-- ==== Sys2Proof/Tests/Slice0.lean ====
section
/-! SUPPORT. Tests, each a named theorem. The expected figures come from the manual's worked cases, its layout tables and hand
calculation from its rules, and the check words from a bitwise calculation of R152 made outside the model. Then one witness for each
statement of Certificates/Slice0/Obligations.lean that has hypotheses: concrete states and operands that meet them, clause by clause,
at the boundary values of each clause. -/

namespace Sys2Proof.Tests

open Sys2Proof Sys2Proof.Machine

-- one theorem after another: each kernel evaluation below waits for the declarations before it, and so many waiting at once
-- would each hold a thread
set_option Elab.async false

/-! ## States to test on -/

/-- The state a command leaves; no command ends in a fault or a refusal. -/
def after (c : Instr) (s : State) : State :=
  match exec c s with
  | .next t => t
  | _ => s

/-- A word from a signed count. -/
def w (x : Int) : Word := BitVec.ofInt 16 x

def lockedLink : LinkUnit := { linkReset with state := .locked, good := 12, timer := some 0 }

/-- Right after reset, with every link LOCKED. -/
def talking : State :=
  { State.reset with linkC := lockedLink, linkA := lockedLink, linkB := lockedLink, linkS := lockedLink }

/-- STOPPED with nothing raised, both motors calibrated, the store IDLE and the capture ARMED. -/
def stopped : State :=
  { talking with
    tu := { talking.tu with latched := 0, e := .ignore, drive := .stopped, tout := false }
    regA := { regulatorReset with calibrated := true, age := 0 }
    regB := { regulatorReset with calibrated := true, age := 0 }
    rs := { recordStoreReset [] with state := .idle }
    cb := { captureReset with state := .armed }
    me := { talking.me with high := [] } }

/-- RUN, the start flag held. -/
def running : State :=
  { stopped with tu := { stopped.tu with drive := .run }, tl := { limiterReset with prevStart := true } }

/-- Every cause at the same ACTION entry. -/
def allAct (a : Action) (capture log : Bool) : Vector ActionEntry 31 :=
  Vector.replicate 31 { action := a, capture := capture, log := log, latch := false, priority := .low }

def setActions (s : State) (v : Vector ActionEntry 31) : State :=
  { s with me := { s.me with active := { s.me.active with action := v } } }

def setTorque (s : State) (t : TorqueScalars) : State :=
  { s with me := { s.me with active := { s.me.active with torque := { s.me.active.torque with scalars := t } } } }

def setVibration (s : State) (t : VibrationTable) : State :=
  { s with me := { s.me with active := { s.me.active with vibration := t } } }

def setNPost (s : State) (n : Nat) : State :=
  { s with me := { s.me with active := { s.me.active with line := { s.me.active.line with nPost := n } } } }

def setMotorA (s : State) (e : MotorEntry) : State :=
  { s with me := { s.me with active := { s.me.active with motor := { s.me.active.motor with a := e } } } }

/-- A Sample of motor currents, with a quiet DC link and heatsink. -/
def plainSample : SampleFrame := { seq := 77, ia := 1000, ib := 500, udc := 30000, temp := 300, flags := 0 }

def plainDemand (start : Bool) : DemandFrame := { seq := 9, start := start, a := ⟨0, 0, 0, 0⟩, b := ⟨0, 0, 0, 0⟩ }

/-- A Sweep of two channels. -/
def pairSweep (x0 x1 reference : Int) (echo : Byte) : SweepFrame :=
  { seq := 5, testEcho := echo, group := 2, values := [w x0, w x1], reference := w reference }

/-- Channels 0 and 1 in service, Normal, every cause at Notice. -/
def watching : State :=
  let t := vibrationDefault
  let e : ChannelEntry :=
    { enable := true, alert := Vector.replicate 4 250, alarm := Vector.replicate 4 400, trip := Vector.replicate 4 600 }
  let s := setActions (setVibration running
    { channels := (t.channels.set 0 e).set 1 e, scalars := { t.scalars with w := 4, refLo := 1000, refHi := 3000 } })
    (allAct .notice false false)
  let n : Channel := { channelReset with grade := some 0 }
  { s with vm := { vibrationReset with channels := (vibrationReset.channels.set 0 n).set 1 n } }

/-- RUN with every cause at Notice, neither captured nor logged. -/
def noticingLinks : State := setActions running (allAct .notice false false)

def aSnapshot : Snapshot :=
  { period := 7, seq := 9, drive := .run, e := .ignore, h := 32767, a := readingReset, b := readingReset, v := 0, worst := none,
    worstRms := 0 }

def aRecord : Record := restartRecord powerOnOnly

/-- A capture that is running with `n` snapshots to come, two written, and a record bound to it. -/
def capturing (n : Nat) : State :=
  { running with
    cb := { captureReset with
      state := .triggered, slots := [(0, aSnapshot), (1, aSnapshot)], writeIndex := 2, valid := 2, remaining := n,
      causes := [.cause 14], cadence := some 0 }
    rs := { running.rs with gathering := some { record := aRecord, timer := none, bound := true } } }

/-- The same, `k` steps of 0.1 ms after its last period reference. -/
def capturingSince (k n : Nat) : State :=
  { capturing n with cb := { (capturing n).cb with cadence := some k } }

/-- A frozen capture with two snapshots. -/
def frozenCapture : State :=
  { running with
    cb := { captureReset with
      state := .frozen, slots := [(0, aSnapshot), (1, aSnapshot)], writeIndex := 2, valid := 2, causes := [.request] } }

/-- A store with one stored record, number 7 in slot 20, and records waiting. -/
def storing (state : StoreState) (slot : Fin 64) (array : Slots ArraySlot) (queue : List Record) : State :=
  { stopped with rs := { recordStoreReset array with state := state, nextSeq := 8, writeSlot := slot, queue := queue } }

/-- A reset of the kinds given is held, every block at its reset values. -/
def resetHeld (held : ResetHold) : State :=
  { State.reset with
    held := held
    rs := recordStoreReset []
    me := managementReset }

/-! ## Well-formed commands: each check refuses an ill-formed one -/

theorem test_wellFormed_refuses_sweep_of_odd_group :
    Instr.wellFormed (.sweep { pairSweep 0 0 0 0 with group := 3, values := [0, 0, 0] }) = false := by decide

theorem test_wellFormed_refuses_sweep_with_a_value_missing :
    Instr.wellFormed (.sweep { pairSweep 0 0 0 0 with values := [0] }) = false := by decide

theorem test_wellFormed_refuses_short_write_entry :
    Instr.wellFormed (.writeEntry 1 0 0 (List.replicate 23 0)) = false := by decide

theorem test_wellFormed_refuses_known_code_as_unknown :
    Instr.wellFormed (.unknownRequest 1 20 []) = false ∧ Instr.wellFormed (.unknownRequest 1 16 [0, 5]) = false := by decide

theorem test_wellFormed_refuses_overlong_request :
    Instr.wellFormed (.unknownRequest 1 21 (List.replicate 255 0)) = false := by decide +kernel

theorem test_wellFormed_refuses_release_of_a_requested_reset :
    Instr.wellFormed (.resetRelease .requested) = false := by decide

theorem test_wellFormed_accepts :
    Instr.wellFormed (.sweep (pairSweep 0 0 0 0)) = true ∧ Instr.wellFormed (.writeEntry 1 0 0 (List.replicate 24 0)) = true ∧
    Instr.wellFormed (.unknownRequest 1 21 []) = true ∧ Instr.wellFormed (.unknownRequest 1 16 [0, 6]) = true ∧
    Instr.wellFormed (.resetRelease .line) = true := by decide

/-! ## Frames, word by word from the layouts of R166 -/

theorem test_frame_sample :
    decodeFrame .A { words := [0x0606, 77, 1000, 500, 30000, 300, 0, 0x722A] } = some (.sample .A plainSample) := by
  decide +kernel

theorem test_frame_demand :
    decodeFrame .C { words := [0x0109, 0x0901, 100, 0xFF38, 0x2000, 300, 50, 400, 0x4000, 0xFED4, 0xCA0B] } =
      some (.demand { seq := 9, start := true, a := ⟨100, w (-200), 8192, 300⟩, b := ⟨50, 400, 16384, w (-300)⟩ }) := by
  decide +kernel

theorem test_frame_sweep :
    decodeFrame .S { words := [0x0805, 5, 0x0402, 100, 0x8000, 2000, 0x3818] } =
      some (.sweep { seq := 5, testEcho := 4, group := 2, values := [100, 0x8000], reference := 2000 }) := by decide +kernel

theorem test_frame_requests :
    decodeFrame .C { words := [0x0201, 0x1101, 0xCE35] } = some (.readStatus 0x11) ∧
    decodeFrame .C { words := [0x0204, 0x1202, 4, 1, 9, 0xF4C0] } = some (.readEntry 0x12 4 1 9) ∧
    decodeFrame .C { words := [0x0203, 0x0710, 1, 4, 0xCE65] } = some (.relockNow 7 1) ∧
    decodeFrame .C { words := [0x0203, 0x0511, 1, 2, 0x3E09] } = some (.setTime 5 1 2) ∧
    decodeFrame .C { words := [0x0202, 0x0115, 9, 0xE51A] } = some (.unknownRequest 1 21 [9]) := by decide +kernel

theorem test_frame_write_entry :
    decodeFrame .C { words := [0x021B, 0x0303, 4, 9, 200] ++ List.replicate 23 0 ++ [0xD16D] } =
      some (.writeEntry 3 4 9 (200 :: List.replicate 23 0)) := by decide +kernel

........

* WORK TO BE COMPLETED
Please output the lines of the listing above that fall in the stretch from the one with "def noticingLinks : State" through the one with "def capturingSince (k", exactly and only those.

* RESULT BELOW
def noticingLinks : State := setActions running (allAct .notice false false)

def aSnapshot : Snapshot :=
  { period := 7, seq := 9, drive := .run, e := .ignore, h := 32767, a := readingReset, b := readingReset, v := 0, worst := none,
    worstRms := 0 }

def aRecord : Record := restartRecord powerOnOnly

/-- A capture that is running with `n` snapshots to come, two written, and a record bound to it. -/
def capturing (n : Nat) : State :=
  { running with
    cb := { captureReset with
      state := .triggered, slots := [(0, aSnapshot), (1, aSnapshot)], writeIndex := 2, valid := 2, remaining := n,
      causes := [.cause 14], cadence := some 0 }
    rs := { running.rs with gathering := some { record := aRecord, timer := none, bound := true } } }

/-- The same, `k` steps of 0.1 ms after its last period reference. -/
def capturingSince (k n : Nat) : State :=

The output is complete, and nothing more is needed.